HSA news release 20th February 1995
Hunt thugs use “IRA-style punishment squads” in terror attacks on northwest saboteurs
Hunt violence in the northwest took a sinister new turn over the weekend as masked thugs launched a wave of punishment attacks on anti-hunt activists in Manchester and Liverpool. Witnesses described the gang, their faces covered with balaclavas and armed with a variety of weapons, including baseball bats, “knuckle-dusters” and staves, as being “just like the IRA punishment squads”. Although the identity of the assailants is not known as yet, all the victims were known saboteurs and both the nature and timing of the attacks, shortly after trouble flared at the Cheshire Foxhunt at the weekend, leave the victims in little doubt that they were singled out for punishment because of their anti-hunt views.
The first two attacks occurred in Liverpool early on Sunday morning. At about 1.30 a.m., four masked men armed with “knuckle-dusters” and baseball bats arrived at an animal rights activistÆs flat in Liverpool and broke down the door. Extensive damage was caused to both his vehicle and his flat and the cowardly thugs then attempted to drag him out in the street for an IRA-style punishment beating. However, he was able to fight them off and they fled. Fifteen minutes later, the same men arrived at the address of another known saboteur in Liverpool and kicked in the doors of every flat in the block looking for him. Fortunately, he was staying with a friend and so the gang did not find him; they left after causing extensive damage, terrifying the residents of the block.
But the terror raids did not stop there. At 3.15 p.m. this afternoon, a woman in Manchester was severely beaten by two men armed with staves who broke into her house. She heard her dogs barking and came downstairs to be confronted by two men in balaclavas who had smashed down the front door. They beat her about the head and body, leaving her with serious injuries to her rib cage; during the course of the horror attack the sick thugs even beat her dog.
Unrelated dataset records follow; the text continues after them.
-- ==== Sys2Proof/Machine/Streams.lean ====
section
/-!
DEFINITION. The Chunking Engine's requests (chapter 3): STREAM_OPEN, STREAM_DATA, STREAM_COMMIT, STREAM_FINISH, its
completion, STREAM_ABORT, STREAM_READ.
-/

namespace Sys2Proof.Machine

/-! ### STREAM_OPEN -/

/-- The lowest-numbered CLOSED context (R46). -/
def State.closedStream (s : State) : Option Nat := (List.range 8).find? fun i => decide ((s.stream i).state = .closed)

/-- The lowest-numbered FREE object record (R93). -/
def State.freeObject (s : State) : Option Nat := Table.lowestFree Config.objectCount s.oct.objects

/-- The member list and its reserved slots already account for 262,144 members (R99, R104). -/
def Coll.isFull (c : Coll) : Bool := decide (Config.maxMembers ≤ c.slots)

/-- The fields of a STREAM_OPEN payload (Table 3.4). -/
structure OpenFields where
  client : Nat
  collection : Nat
  bay : Nat
  deriving DecidableEq, Repr

/-- A STREAM_OPEN payload read (Table 3.4). -/
def OpenFields.ofBytes (p : List Byte) : OpenFields :=
  { client := byteAt p 0, collection := field p 1 2, bay := byteAt p 3 }

/-- Steps 3 to 8 of R45, on records in range. -/
def streamOpenConditions (s : State) (f : OpenFields) : List (Bool × Status) :=
  let x := s.client f.client
  let c := s.coll f.collection
  [(decide (s.bxp.power ≠ .run), .state),
   (s.closedStream.isNone, .full),
   (!x.active, .noSuch),
   (decide (x.role = .viewer), .state),
   (decide (c.state = .free), .noSuch),
   (decide (c.state ≠ .open) || decide (c.owner ≠ (f.client, x.generation)), .state),
   (s.bpc.isEmpty f.bay, .bayLost),
   (s.freeObject.isNone, .full),
   (c.isFull, .full),
   (!s.poolFits c.slots (c.slots + 1), .poolFull)]

/-- The checks of STREAM_OPEN (R45). -/
def streamOpenChecks (s : State) (r : Request) : List (Bool × Status) :=
  let f := OpenFields.ofBytes r.payload
  changeGate s ++
    [(!r.hasLength 4, .badField), (decide (15 < f.client), .badField),
     (decide (Config.collectionCount ≤ f.collection), .badField), (decide (3 < f.bay), .badField)]
    ++ streamOpenConditions s f

/-- The context that opens (R46). -/
def Stream.opened (s : State) (f : OpenFields) (n : Nat) : Stream :=
  { Stream.closed with
    state := .open, client := f.client, generation := (s.client f.client).generation, object := n,
    collection := f.collection, bay := f.bay, bayHeld := true,
    lmin := s.slc.settings.lmin, ltgt := s.slc.settings.ltgt, lmax := s.slc.settings.lmax }

/-- The object record, the reserved slot, the hold and the context of an open stream (R46, R93, R99). -/
def openStream (f : OpenFields) (i n : Nat) (s : State) : State :=
  let x := Stream.opened s f n
  let c := s.coll f.collection
  let s := s.setObject n { Obj.free with state := .building, owner := (x.client, x.generation) }
  let s := replaceColl f.collection { c with reserved := c.reserved + 1 } s
  (holdBay .stream f.bay s).setStream i x

/-- The STREAM_OPEN result record (Table 3.4). -/
def Stream.openRecord (x : Stream) (i : Nat) : List Byte :=
  le 1 i ++ le 3 x.object ++ le 4 x.lmin ++ le 4 x.ltgt ++ le 4 x.lmax

/-- STREAM_OPEN is taken (R46). -/
def streamOpenTaken (r : Request) (s : State) : State :=
  let i := s.closedStream.getD 0
  let s := openStream (OpenFields.ofBytes r.payload) i (s.freeObject.getD 0) s
  answer r .ok ((s.stream i).openRecord i) s

/-- STREAM_OPEN (R45, R46). -/
def execStreamOpen (s : State) : Host.Outcome State Fault Refusal :=
  take .streamOpen anyForm (fun r s => guarded (streamOpenChecks s r) r (streamOpenTaken r) s) s

/-! ### STREAM_DATA -/

/-- Stream states as records show them (Table 3.5, note 1). -/
def StreamState.code : StreamState → Byte
  | .closed => 0#8 | .open => 1#8 | .ended => 2#8 | .finishing => 3#8 | .halted => 4#8

/-- The halt reason's byte; 0 when there is none (Table 3.5). -/
def haltCode (x : Option HaltReason) : Byte :=
  match x with
  | some why => why.status.code
  | none => 0#8

/-- The STREAM_DATA result record (Table 3.5). -/
def Stream.dataRecord (x : Stream) (recs : List VerdictRecord) : List Byte :=
  [x.state.code, haltCode x.haltReason] ++ le 6 x.position ++ le 1 recs.length ++ le 1 x.outstanding.length
    ++ recs.flatMap VerdictRecord.bytes

/-- The status of a packet that was taken (R47, R53): OK, or the halt reason. -/
def Stream.dataStatus (x : Stream) : Status :=
  match x.haltReason with
  | some why => why.status
  | none => .ok

/-- The packet carries END (R47). -/
def Request.isEnd (r : Request) : Bool := decide (r.auxHigh = 1)

/-- Checks 1 to 3 of STREAM_DATA (R47). -/
def streamDataChecks (s : State) (r : Request) : List (Bool × Status) :=
  changeGate s ++
    [(decide (7 < r.auxLow), .badField),
     (decide (1 < r.auxHigh), .badField),
     (decide (r.payload.length = 0) && !r.isEnd, .badField),
     (decide ((s.stream r.auxLow).state ≠ .open), .state)]

/-- An admitted packet is taken whole and answered with its verdicts; one that is not admitted is answered BACKLOG with
no verdict and no effect (R47, R48). -/
def streamDataTaken (r : Request) (s : State) : State :=
  let i := r.auxLow
  if (s.stream i).admits r.payload.length r.isEnd then
    let t := takePacket i r.payload r.isEnd s
    let x := t.2.stream i
    answer r x.dataStatus (x.dataRecord t.1) t.2
  else answer r .backlog ((s.stream i).dataRecord []) s

/-- STREAM_DATA (R47). -/
def execStreamData (s : State) : Host.Outcome State Fault Refusal :=
  take .streamData anyForm (fun r s => guarded (streamDataChecks s r) r (streamDataTaken r) s) s

/-! ### STREAM_COMMIT -/

/-- The checks of a request whose aux is a stream number (R43). -/
def streamNumberChecks (r : Request) : List (Bool × Status) := [(decide (7 < r.auxNat), .badField)]

/-- The stream is CLOSED (R58, R64). -/
def closedCheck (s : State) (r : Request) : List (Bool × Status) :=
  [(decide ((s.stream r.auxNat).state = .closed), .state)]

/-- The entries of a batch, each whole before the next (R58). -/
def commitEntries (i : Nat) : List (List Byte) → List Status → State → List Status × State
  | [], sts, s => (sts, s)
  | e :: es, sts, s =>
    let t := commitEntry i (CommitEntry.ofBytes e) s
    commitEntries i es (sts ++ [t.1]) t.2

/-- STREAM_COMMIT is taken (R58). -/
def streamCommitTaken (r : Request) (s : State) : State :=
  let t := commitEntries r.auxNat r.entries [] s
  answerBatch r t.1 t.2

/-- STREAM_COMMIT (R58, R59). -/
def execStreamCommit (s : State) : Host.Outcome State Fault Refusal :=
  take .streamCommit anyForm
    (fun r s => guarded (changeGate s ++ streamNumberChecks r ++ closedCheck s r) r (streamCommitTaken r) s) s

/-! ### STREAM_FINISH and completion -/

/-- The stream completes when it is FINISHING with an empty list (R61). -/
def completeIfFinished (i : Nat) (s : State) : State := if (s.stream i).finished then completeStream i s else s

/-- The SLC keeps the response of a finish and frees its place (R13). -/
def Slc.deferFinish (slc : Slc) (r : Request) : Slc :=
  { slc.freePlace r.slot with deferred := put slc.deferred r.auxNat (some (r.tag, r.aux)) }

/-- STREAM_FINISH is taken (R60): FINISHING, the response deferred, completion at once when nothing is outstanding. -/
def streamFinishTaken (r : Request) (s : State) : State :=
  let i := r.auxNat
  let s := s.setStream i { s.stream i with state := .finishing }
  completeIfFinished i { s with slc := s.slc.deferFinish r }

/-- The checks of STREAM_FINISH (R43, R60). -/
def streamFinishChecks (s : State) (r : Request) : List (Bool × Status) :=
  changeGate s ++ streamNumberChecks r ++
    [(!r.hasLength 0, .badField), (decide ((s.stream r.auxNat).state ≠ .ended), .state)]

/-- STREAM_FINISH (R60). -/
def execStreamFinish (s : State) : Host.Outcome State Fault Refusal :=
  take .streamFinish anyForm (fun r s => guarded (streamFinishChecks s r) r (streamFinishTaken r) s) s

/-- STREAM_COMPLETION (R61): the stream given, when it is FINISHING with an empty list. -/
def execStreamCompletion (stream : Fin 8) (s : State) : Host.Outcome State Fault Refusal :=
  event (completeIfFinished stream.val) s

/-! ### STREAM_ABORT and STREAM_READ -/

/-- OWED items on the list. -/
def Stream.owedCount (x : Stream) : Nat := (x.outstanding.filter Item.owed).length

/-- The STREAM_ABORT result record (R64), from the context before the abort. -/
def Stream.abortRecord (x : Stream) (i : Nat) : List Byte :=
  le 1 i ++ le 3 x.object ++ [flagByte (!x.abortFrees)] ++ le 1 x.owedCount

/-- STREAM_ABORT is taken (R64). -/
def streamAbortTaken (r : Request) (s : State) : State :=
  let i := r.auxNat
  answer r .ok ((s.stream i).abortRecord i) (abortStream i s)

/-- STREAM_ABORT (R64). -/
def execStreamAbort (s : State) : Host.Outcome State Fault Refusal :=
  take .streamAbort anyForm
    (fun r s => guarded (changeGate s ++ streamNumberChecks r ++ [(!r.hasLength 0, .badField)] ++ closedCheck s r) r
      (streamAbortTaken r) s) s

/-- An outstanding item as 44 bytes (R66). -/
def Item.bytes (it : Item) : List Byte :=
  let handle (k : Byte) (h : Nat) := k :: (le 4 it.ordinal ++ le 4 h ++ le 3 0 ++ List.replicate 32 0#8)
  match it.kind with
  | .owedNew h => handle 1#8 h
  | .owedPrivate d n => 2#8 :: (le 4 it.ordinal ++ le 4 0xFFFFFFFF ++ le 3 n ++ digestBytes d)
  | .owedRewrite h => handle 3#8 h
  | .pending h => handle 4#8 h

/-- The STREAM_READ result record (R66). -/
def Stream.record (x : Stream) : List Byte :=
  [x.state.code] ++ le 1 x.client ++ le 1 x.generation ++ le 3 x.object ++ le 2 x.collection ++ le 1 x.bay
    ++ [flagByte x.bayHeld] ++ le 4 x.lmin ++ le 4 x.ltgt ++ le 4 x.lmax ++ le 6 x.position ++ le 3 x.chunkLength
    ++ le 4 x.ordinal ++ [haltCode x.haltReason] ++ x.window ++ le 1 x.outstanding.length
    ++ x.outstanding.flatMap Item.bytes

/-- STREAM_READ (R66). -/
def execStreamRead (s : State) : Host.Outcome State Fault Refusal :=
  take .streamRead anyForm
    (fun r s => guarded (readGate s ++ streamNumberChecks r ++ [(!r.hasLength 0, .badField)]) r
      (answer r .ok (s.stream r.auxNat).record) s) s

end Sys2Proof.Machine
end

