-- ==== Sys2Proof/Machine/Collections.lean ====
section
/-!
DEFINITION. The Object Catalogue's requests (chapter 5): COLLECTION_OPEN, COLLECTION_CLOSE with the schedule advance it
reports (R177), RETIRE_COLLECTION, MEMBER_ADD, MEMBER_REMOVE, COLLECTION_READ, MEMBERS_FETCH, OBJECT_READ.
-/

namespace Sys2Proof.Machine

/-! ### The schedule advance -/

/-- k of R177 for `next`, period `p` and S. -/
def advanceSteps (next p S : Nat) : Nat := if S < next + p then 1 else (S - next) / p + 1

/-- A client's schedule and missed count after an advance at box time `t` (R177). -/
def Client.advanced (t : Nat) (x : Client) : Client :=
  match x.schedule with
  | none => x
  | some sch =>
    let p := sch.period * 60
    let k := advanceSteps sch.nextDue p (t + sch.lead)
    let next := sch.nextDue + k * p
    if Config.maxTime < next then { x with schedule := none }
    else { x with schedule := some { sch with nextDue := next }, missed := min 255 (x.missed + (k - 1)) }

/-- The Object Catalogue reports a closed snapshot of owner (c, g) (R177). -/
def advanceSchedule (c g : Nat) (s : State) : State :=
  let x := s.client c
  if x.active ∧ x.generation = g ∧ x.schedule.isSome then
    evaluateDue [c] (s.setClient c (x.advanced s.bck.boxTime))
  else s

/-! ### The collection record -/

/-- Collection states as a record shows them (Table 5.7). -/
def CollState.code : CollState → Byte
  | .free => 0#8 | .open => 1#8 | .closed => 2#8 | .retiring => 3#8

/-- Collection kinds as a record shows them (Table 5.7). -/
def CollKind.code : CollKind → Byte
  | .snapshot => 1#8 | .album => 2#8

/-- The collection record of 32 bytes (Table 5.7). -/
def State.collRecord (s : State) (n : Nat) : List Byte :=
  let c := s.coll n
  le 2 n ++ [c.state.code, c.kind.code] ++ le 1 c.owner.1 ++ le 1 c.owner.2 ++ le 4 c.created
    ++ [flagByte c.closed.isSome] ++ le 4 (c.closed.getD 0) ++ le 3 c.members.length ++ le 1 c.reserved
    ++ le 4 (pagesOf c.slots) ++ le 4 s.oct.freePages ++ List.replicate 5 0#8

/-- The collection number of a payload of 2 bytes. -/
def Request.collNumber (r : Request) : Nat := field r.payload 0 2

/-- BAD_FIELD for a payload that names one collection (Table 5.6, note 1). -/
def collNumberChecks (r : Request) : List (Bool × Status) :=
  [(!r.hasLength 2, .badField), (decide (Config.collectionCount ≤ r.collNumber), .badField)]

/-! ### Opening, closing, retiring -/

/-- The kind of a COLLECTION_OPEN payload (Table 5.6). -/
def CollKind.ofCode : Nat → Option CollKind
  | 1 => some .snapshot
  | 2 => some .album
  | _ => none

/-- The lowest-numbered FREE collection (R101). -/
def State.freeColl (s : State) : Option Nat := Table.lowestFree Config.collectionCount s.oct.colls

/-- The checks of COLLECTION_OPEN (R101). -/
def collectionOpenChecks (s : State) (r : Request) : List (Bool × Status) :=
  let x := s.client (byteAt r.payload 0)
  changeGate s ++
    [(!r.hasLength 2, .badField),
     (decide (15 < byteAt r.payload 0), .badField),
     ((CollKind.ofCode (byteAt r.payload 1)).isNone, .badField),
     (!x.active, .noSuch),
     (decide (x.role = .viewer), .state),
     (s.freeColl.isNone, .full)]

/-- The collection a COLLECTION_OPEN creates (R101). -/
def Coll.created_ (s : State) (r : Request) : Coll :=
  { Coll.free with
    state := .open, kind := (CollKind.ofCode (byteAt r.payload 1)).getD .snapshot,
    owner := (byteAt r.payload 0, (s.client (byteAt r.payload 0)).generation), created := s.bck.boxTime }

/-- COLLECTION_OPEN is taken (R101). -/
def collectionOpenTaken (r : Request) (s : State) : State :=
  let n := s.freeColl.getD 0
  let s := s.setColl n (Coll.created_ s r)
  answer r .ok (s.collRecord n) s

/-- COLLECTION_OPEN (R101). -/
def execCollectionOpen (s : State) : Host.Outcome State Fault Refusal :=
  take .collectionOpen anyForm (fun r s => guarded (collectionOpenChecks s r) r (collectionOpenTaken r) s) s

/-- The checks of COLLECTION_CLOSE (R102). -/
def collectionCloseChecks (s : State) (r : Request) : List (Bool × Status) :=
  let c := s.coll r.collNumber
  changeGate s ++ collNumberChecks r ++
    [(decide (c.state = .free), .noSuch),
     (decide (c.state = .retiring), .retiring),
     (decide (c.kind = .album) || decide (c.state = .closed), .state),
     (decide (0 < c.reserved), .streamsOpen)]

/-- A snapshot is sealed and its owner's schedule advances (R102, R177). -/
def closeSnapshot (n : Nat) (s : State) : State :=
  let c := s.coll n
  advanceSchedule c.owner.1 c.owner.2 (s.setColl n { c with state := .closed, closed := some s.bck.boxTime })

/-- COLLECTION_CLOSE (R102). -/
def execCollectionClose (s : State) : Host.Outcome State Fault Refusal :=
  take .collectionClose anyForm
    (fun r s => guarded (collectionCloseChecks s r) r
      (fun s =>
        let s := closeSnapshot r.collNumber s
        answer r .ok (s.collRecord r.collNumber) s) s) s

/-- The checks of RETIRE_COLLECTION (R103). -/
def retireCollectionChecks (s : State) (r : Request) : List (Bool × Status) :=
  let c := s.coll r.collNumber
  changeGate s ++ collNumberChecks r ++
    [(decide (c.state = .free), .noSuch),
     (decide (c.state = .retiring), .retiring),
     (decide (0 < c.reserved), .streamsOpen)]

/-- A collection is handed to the Retirement Unit, and the grants on it go (R103, R136). -/
def retireColl (n : Nat) (s : State) : State :=
  appendOrder (.coll n) (removeAlbumGrants n (s.setColl n { s.coll n with state := .retiring }))

/-- RETIRE_COLLECTION (R103). -/
def execRetireCollection (s : State) : Host.Outcome State Fault Refusal :=
  take .retireCollection anyForm
    (fun r s => guarded (retireCollectionChecks s r) r
      (fun s =>
        let s := retireColl r.collNumber s
        answer r .ok (s.collRecord r.collNumber) s) s) s

/-! ### Members -/

/-- The entries of a batch whose entries are of one collection, each whole before the next (R104, R105). -/
def memberEntries (one : Nat → State → Status × State) : List (List Byte) → List Status → State → List Status × State
  | [], sts, s => (sts, s)
  | e :: es, sts, s =>
    let t := one (field e 0 4) s
    memberEntries one es (sts ++ [t.1]) t.2

/-- BAD_FIELD for an aux that is no collection number. -/
def collAuxChecks (r : Request) : List (Bool × Status) := [(decide (Config.collectionCount ≤ r.auxNat), .badField)]

/-- The checks of one MEMBER_ADD entry (R104). -/
def memberAddEntryChecks (s : State) (c n : Nat) : List (Bool × Status) :=
  let x := s.coll c
  let o := s.object n
  [(decide (Config.objectCount ≤ n), .badField),
   (decide (o.state = .free), .noSuch),
   (decide (o.state = .building), .state),
   (decide (o.state = .retiring), .retiring),
   (decide (n ∈ x.members), .already),
   (x.isFull, .full),
   (!s.poolFits x.slots (x.slots + 1), .poolFull)]

/-- An object joins a list, and its holder count rises (R100, R104). -/
def addMember (c n : Nat) (s : State) : State :=
  let x := s.coll c
  let s := replaceColl c { x with members := insertMember n x.members } s
  s.setObject n { s.object n with holders := (s.object n).holders + 1 }

/-- One MEMBER_ADD entry (R104). -/
def memberAddEntry (c n : Nat) (s : State) : Status × State :=
  match firstFail (memberAddEntryChecks s c n) with
  | some st => (st, s)
  | none => (.ok, addMember c n s)

/-- The refusals of MEMBER_ADD as a whole (R104). -/
def memberAddChecks (s : State) (r : Request) : List (Bool × Status) :=
  let c := s.coll r.auxNat
  changeGate s ++ collAuxChecks r ++
    [(decide (c.state = .free), .noSuch),
     (decide (c.state = .retiring), .retiring),
     (decide (c.kind = .snapshot), .state)]

/-- MEMBER_ADD is taken (R104). -/
def memberAddTaken (r : Request) (s : State) : State :=
  let t := memberEntries (memberAddEntry r.auxNat) r.entries [] s
  answerBatch r t.1 t.2

/-- MEMBER_ADD (R104). -/
def execMemberAdd (s : State) : Host.Outcome State Fault Refusal :=
  take .memberAdd anyForm (fun r s => guarded (memberAddChecks s r) r (memberAddTaken r) s) s

/-- A member leaves a list: the list closes up, pages go back, the holder count falls (R105, R106). -/
def dropMember (c n : Nat) (s : State) : State :=
  let x := s.coll c
  let s := replaceColl c { x with members := x.members.filter fun m => decide (m ≠ n) } s
  let o := s.object n
  s.setObject n { o with
    holders := o.holders - 1
    state := if o.holders - 1 = 0 then .retiring else o.state }

/-- A MEMBER_REMOVE entry that passes (R105): at the last holder the object's order is appended. -/
def removeMember (c n : Nat) (s : State) : State :=
  let s := dropMember c n s
  if (s.object n).holders = 0 then appendOrder (.object n) s else s

/-- One MEMBER_REMOVE entry (R105). -/
def memberRemoveEntry (c n : Nat) (s : State) : Status × State :=
  if Config.objectCount ≤ n then (.badField, s)
  else if n ∉ (s.coll c).members then (.noSuch, s)
  else (.ok, removeMember c n s)

/-- The refusals of MEMBER_REMOVE as a whole (R105). -/
def memberRemoveChecks (s : State) (r : Request) : List (Bool × Status) :=
  let c := s.coll r.auxNat
  changeGate s ++ collAuxChecks r ++
    [(decide (c.state = .free), .noSuch),
     (decide (c.state = .retiring), .retiring),
     (decide (c.state = .closed), .state)]

/-- MEMBER_REMOVE is taken (R105). -/
def memberRemoveTaken (r : Request) (s : State) : State :=
  let t := memberEntries (memberRemoveEntry r.auxNat) r.entries [] s
  answerBatch r t.1 t.2

/-- MEMBER_REMOVE (R105). -/
def execMemberRemove (s : State) : Host.Outcome State Fault Refusal :=
  take .memberRemove anyForm (fun r s => guarded (memberRemoveChecks s r) r (memberRemoveTaken r) s) s

/-! ### Reading -/

/-- COLLECTION_READ (R108). -/
def execCollectionRead (s : State) : Host.Outcome State Fault Refusal :=
  take .collectionRead anyForm
    (fun r s => guarded (readGate s ++ collNumberChecks r) r (answer r .ok (s.collRecord r.collNumber)) s) s

/-- The MEMBERS_FETCH result record from a start (R109). -/
def Coll.fetchRecord (c : Coll) (start : Nat) : List Byte :=
  let from_ := c.members.filter fun m => decide (start ≤ m)
  let given := from_.take 1024
  le 2 given.length ++ [flagByte (decide (1024 < from_.length))] ++ given.flatMap (le 4)

/-- The checks of MEMBERS_FETCH (R109). -/
def membersFetchChecks (s : State) (r : Request) : List (Bool × Status) :=
  readGate s ++
    [(!r.hasLength 6, .badField),
     (decide (Config.collectionCount ≤ r.collNumber), .badField),
     (decide (Config.objectCount ≤ field r.payload 2 4), .badField),
     (decide ((s.coll r.collNumber).state = .free), .noSuch)]

/-- MEMBERS_FETCH (R109). -/
def execMembersFetch (s : State) : Host.Outcome State Fault Refusal :=
  take .membersFetch anyForm
    (fun r s => guarded (membersFetchChecks s r) r
      (answer r .ok ((s.coll r.collNumber).fetchRecord (field r.payload 2 4))) s) s

/-- Object states as a record shows them (Table 5.8). -/
def ObjectState.code : ObjectState → Byte
  | .free => 0#8 | .building => 1#8 | .complete => 2#8 | .retiring => 3#8

/-- A recipe reference as 50 bytes (Table 5.8). -/
def Ref.bytes : Ref → List Byte
  | .indexed h =>
    [1#8, 0#8, 0xFF#8] ++ le 4 h ++ le 6 0 ++ le 3 0 ++ List.replicate 32 0#8 ++ [0#8, 0#8]
  | .priv l n d damaged =>
    [2#8, flagByte damaged]
      ++ (match l with
          | none => 0xFF#8 :: (le 4 0xFFFFFFFF ++ le 6 0)
          | some x => le 1 x.bay ++ le 4 0xFFFFFFFF ++ le 6 x.block)
      ++ le 3 n ++ digestBytes d ++ [0#8, 0#8]

/-- The references of a run (R110). -/
def Obj.run (o : Obj) (first count : Nat) : List Ref := (o.recipe.drop first).take count

/-- The OBJECT_READ result record (Table 5.8). -/
def Obj.record (o : Obj) (n first count : Nat) : List Byte :=
  le 4 n ++ [o.state.code] ++ le 1 o.owner.1 ++ le 1 o.owner.2 ++ le 6 o.length ++ le 2 o.holders ++ le 1 o.planHolds
    ++ le 4 o.recipe.length ++ le 4 (recipeSlots o.recipe) ++ le 4 (pagesOf (recipeSlots o.recipe))
    ++ le 2 (o.run first count).length ++ (o.run first count).flatMap Ref.bytes

/-- The checks of OBJECT_READ (R110). -/
def objectReadChecks (s : State) (r : Request) : List (Bool × Status) :=
  readGate s ++
    [(!r.hasLength 10, .badField),
     (decide (Config.objectCount ≤ field r.payload 0 4), .badField),
     (decide (256 < field r.payload 8 2), .badField)]

/-- OBJECT_READ (R110). -/
def execObjectRead (s : State) : Host.Outcome State Fault Refusal :=
  take .objectRead anyForm
    (fun r s => guarded (objectReadChecks s r) r
      (let n := field r.payload 0 4
       answer r .ok ((s.object n).record n (field r.payload 4 4) (field r.payload 8 2))) s) s

end Sys2Proof.Machine
end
Serious questions are being asked tonight as to how the men behind the terror beatings knew where to find their victims. The pattern of the attacks indicates someone with access to an official source may have provided confidential information on anti-hunt protesters’ home addresses, a closely guarded secret precisely because of attacks like these. Indeed one of the victims, concerned at the possibility of yet further reprisal attacks, does not feel he can report the attack to police, as he has himself been beaten up by police officers at hunts this season and it is believed that a senior member of Cheshire CID is a prominent figure in a local hunt. Local anti-hunt activists are said not to be expecting early arrests to be made in connection with the attacks.